◆ EXTRACTED ENTRIES:
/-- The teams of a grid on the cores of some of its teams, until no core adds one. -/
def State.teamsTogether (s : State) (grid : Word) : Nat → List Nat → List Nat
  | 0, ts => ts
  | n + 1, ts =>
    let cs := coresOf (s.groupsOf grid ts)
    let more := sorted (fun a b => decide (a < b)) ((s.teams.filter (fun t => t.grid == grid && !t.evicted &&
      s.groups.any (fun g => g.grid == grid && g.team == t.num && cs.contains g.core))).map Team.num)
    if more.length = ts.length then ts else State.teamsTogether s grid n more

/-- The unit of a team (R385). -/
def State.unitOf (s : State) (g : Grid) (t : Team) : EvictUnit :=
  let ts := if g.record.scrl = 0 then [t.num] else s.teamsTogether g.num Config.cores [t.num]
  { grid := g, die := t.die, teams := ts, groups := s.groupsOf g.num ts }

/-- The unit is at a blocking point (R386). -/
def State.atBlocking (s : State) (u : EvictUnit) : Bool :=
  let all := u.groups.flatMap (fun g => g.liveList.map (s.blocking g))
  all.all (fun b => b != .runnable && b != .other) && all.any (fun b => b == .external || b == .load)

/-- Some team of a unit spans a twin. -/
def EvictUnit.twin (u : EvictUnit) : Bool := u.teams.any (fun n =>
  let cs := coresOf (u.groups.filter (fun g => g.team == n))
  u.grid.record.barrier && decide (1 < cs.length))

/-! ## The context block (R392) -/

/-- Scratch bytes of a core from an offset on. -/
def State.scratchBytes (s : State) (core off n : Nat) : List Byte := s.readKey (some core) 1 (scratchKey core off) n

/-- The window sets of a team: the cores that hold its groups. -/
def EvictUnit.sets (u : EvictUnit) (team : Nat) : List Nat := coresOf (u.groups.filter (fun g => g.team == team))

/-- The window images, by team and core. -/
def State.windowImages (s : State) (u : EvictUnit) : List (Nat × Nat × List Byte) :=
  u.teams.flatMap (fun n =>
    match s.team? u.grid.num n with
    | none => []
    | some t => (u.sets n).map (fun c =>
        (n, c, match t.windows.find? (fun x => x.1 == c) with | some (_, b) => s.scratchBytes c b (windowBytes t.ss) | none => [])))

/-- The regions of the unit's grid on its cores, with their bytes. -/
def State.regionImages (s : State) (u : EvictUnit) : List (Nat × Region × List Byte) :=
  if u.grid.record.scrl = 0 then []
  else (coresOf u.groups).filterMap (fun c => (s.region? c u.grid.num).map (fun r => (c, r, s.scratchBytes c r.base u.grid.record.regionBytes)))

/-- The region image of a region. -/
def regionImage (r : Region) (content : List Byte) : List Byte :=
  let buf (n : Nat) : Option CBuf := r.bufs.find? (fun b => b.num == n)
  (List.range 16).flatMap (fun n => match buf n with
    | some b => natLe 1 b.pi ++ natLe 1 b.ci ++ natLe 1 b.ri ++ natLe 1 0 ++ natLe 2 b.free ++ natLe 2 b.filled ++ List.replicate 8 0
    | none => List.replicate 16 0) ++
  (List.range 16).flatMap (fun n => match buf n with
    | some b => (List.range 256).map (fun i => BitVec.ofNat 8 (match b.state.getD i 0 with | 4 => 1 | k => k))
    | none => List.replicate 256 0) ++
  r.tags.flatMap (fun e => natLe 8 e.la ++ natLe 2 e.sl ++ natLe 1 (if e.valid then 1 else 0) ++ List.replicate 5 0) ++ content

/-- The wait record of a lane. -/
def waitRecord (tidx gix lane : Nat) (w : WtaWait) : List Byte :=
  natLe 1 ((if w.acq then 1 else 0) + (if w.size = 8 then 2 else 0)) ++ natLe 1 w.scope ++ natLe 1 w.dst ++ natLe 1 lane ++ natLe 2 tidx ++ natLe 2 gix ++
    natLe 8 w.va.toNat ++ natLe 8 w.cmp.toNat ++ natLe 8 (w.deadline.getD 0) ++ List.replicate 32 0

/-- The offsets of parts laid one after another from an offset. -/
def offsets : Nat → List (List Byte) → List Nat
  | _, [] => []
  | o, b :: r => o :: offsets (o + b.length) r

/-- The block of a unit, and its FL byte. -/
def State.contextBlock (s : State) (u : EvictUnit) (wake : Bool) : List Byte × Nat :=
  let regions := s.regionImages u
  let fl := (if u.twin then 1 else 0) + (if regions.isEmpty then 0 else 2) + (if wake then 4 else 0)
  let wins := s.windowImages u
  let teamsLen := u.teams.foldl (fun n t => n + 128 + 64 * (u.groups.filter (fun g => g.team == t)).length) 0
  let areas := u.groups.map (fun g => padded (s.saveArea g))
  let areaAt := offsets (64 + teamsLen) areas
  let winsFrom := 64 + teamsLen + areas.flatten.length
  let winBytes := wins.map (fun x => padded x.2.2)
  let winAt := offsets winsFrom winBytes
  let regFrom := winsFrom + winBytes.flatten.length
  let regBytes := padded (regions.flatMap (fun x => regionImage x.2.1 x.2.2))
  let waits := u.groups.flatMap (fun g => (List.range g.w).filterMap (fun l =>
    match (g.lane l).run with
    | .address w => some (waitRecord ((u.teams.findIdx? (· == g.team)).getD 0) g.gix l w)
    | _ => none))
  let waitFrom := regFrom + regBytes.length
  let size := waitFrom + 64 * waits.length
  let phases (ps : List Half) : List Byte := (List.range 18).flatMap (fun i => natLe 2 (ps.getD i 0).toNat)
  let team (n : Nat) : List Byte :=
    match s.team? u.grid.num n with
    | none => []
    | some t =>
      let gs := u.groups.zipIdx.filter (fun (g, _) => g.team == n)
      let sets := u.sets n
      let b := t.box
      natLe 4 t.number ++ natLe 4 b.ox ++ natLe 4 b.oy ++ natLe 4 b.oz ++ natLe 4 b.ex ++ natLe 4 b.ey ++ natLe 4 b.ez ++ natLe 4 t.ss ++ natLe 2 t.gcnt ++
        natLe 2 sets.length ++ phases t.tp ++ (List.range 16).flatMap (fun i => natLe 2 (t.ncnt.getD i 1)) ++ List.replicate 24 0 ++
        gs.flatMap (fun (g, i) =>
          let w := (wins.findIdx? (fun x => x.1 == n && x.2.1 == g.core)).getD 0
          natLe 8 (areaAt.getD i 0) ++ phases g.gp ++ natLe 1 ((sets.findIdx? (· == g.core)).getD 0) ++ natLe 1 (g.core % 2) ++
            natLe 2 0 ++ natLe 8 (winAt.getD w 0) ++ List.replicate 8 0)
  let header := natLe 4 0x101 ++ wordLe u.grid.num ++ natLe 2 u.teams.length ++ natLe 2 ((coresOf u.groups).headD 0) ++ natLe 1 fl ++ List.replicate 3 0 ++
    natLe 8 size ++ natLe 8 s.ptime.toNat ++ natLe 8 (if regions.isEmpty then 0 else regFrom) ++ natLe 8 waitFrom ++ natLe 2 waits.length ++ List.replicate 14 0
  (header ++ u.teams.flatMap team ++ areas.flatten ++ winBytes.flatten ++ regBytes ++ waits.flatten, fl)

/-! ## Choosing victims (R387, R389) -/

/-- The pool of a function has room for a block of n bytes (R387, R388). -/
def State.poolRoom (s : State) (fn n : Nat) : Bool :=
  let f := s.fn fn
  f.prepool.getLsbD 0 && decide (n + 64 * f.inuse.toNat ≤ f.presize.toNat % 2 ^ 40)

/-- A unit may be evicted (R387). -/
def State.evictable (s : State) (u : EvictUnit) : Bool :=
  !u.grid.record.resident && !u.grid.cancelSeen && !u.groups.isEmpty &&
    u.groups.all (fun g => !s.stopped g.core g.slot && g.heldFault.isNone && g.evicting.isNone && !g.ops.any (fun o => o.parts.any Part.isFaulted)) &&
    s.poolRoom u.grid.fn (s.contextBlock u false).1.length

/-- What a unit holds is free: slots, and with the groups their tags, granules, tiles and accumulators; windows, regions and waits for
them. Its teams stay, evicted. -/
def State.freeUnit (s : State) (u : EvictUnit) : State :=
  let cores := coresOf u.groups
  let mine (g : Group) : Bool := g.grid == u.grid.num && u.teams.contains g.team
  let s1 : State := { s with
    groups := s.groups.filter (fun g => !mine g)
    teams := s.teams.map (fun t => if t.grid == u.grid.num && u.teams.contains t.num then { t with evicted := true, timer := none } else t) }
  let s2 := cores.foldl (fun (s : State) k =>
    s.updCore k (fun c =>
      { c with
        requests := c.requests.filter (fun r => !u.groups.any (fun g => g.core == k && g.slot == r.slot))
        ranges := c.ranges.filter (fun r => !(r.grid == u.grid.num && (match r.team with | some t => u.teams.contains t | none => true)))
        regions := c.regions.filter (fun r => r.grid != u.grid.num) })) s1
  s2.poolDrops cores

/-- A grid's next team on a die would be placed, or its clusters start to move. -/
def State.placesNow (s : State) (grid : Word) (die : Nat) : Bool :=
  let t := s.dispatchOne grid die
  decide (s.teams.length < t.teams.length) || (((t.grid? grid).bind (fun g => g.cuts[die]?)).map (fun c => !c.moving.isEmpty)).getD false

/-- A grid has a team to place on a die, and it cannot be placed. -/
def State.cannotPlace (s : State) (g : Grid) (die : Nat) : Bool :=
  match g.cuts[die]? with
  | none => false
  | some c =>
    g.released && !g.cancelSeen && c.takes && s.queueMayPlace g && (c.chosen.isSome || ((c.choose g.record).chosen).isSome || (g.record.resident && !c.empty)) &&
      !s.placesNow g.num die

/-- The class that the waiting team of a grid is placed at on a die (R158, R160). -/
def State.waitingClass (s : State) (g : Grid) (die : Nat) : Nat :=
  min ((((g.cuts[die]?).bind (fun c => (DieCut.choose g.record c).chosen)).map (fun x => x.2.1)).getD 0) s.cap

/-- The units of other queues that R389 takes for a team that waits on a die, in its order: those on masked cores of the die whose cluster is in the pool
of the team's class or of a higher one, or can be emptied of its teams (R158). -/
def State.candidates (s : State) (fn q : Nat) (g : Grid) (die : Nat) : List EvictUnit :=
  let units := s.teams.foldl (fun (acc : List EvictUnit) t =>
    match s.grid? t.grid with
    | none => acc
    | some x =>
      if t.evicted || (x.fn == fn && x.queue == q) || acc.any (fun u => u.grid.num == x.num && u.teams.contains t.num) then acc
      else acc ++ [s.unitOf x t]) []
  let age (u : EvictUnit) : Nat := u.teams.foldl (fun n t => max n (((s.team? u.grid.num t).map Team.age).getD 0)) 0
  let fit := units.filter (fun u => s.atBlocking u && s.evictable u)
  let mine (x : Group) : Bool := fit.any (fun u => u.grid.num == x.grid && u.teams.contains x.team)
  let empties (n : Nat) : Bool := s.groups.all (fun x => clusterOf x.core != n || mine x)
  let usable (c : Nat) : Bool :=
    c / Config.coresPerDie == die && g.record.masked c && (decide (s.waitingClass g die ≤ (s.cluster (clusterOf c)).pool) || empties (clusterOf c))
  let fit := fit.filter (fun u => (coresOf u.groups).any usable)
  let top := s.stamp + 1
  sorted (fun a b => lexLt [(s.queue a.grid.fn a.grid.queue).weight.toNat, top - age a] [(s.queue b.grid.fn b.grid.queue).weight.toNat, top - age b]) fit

◆ TASK BRIEF: Would you please return all lines of the data that include the word "areaAt"?

◆ SOLUTION FOR THIS EXERCISE:
  let areaAt := offsets (64 + teamsLen) areas
          natLe 8 (areaAt.getD i 0) ++ phases g.gp ++ natLe 1 ((sets.findIdx? (· == g.core)).getD 0) ++ natLe 1 (g.core % 2) ++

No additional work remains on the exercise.